-- ==== Sys2Proof/Machine/Operands.lean ====
section
/-!
DEFINITION. Operand forms: the b operand (08 R195; 09 R219), the registers a form names (06 R158),
the lengths of instructions (08 R196), M-format addresses and sizes (08 R198).
-/

namespace Sys2Proof.Machine

/-- bval: the value of operand b (09 R219). -/
def bval (j : Job) (c : Core) : Opd → Word
  | .reg b => c.reg b
  | .kbank b => j.kbank[b.toNat]
  | .lit .sext w => w.signExtend 64
  | .lit .zext w => w.setWidth 64
  | .lit .fp w => w.setWidth 64

/-- Bytes of an instruction with operand b (08 R196). -/
def opdLen : Opd → Nat
  | .lit _ _ => 8
  | _ => 4

/-- Registers that operand b names (06 R158). -/
def opdRegs : Opd → List Reg
  | .reg b => [b]
  | _ => []

/-- Bytes of a load size. -/
def loadBytes : LoadSize → Nat
  | .b => 1 | .h => 2 | .w => 4 | .d => 8 | .bu => 1 | .hu => 2 | .wu => 4

/-- Whether a load size sign-extends (R198). -/
def loadSigned : LoadSize → Bool
  | .b => true | .h => true | .w => true | .d => true | _ => false

def storeBytes : StoreSize → Nat
  | .b => 1 | .h => 2 | .w => 4 | .d => 8

def wdBytes : WD → Nat
  | .w => 4 | .d => 8

/-- `n` loaded bytes as a dword, sign- or zero-extended (R198). -/
def extend (n : Nat) (signed : Bool) (v : Nat) : Word :=
  if signed then BitVec.ofInt 64 (toInt (8 * n) v) else BitVec.ofNat 64 (v % 2 ^ (8 * n))

/-- The address g[a] + sext64(imm11 × size), modulo 2^64 (R198, 01 R14). -/
def effAddr (base : Word) (i : BitVec 11) (n : Nat) : Word := base + BitVec.ofInt 64 (i.toInt * n)

/-- The low word of a dword. -/
def lo32 (x : Word) : W32 := x.setWidth 32

/-- A word zero-extended, as floating-point results are written (07 R177). -/
def zx (x : W32) : Word := x.setWidth 64

/-- A word sign-extended. -/
def sx (x : W32) : Word := x.signExtend 64

end Sys2Proof.Machine
end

-------------------------

Task statement: The answer should be the exact lines running from the line containing "(07 R177). -/" to the last line of the entries, with nothing else.

Problem solution:
/-- A word zero-extended, as floating-point results are written (07 R177). -/
def zx (x : W32) : Word := x.setWidth 64

/-- A word sign-extended. -/
def sx (x : W32) : Word := x.signExtend 64

end Sys2Proof.Machine
end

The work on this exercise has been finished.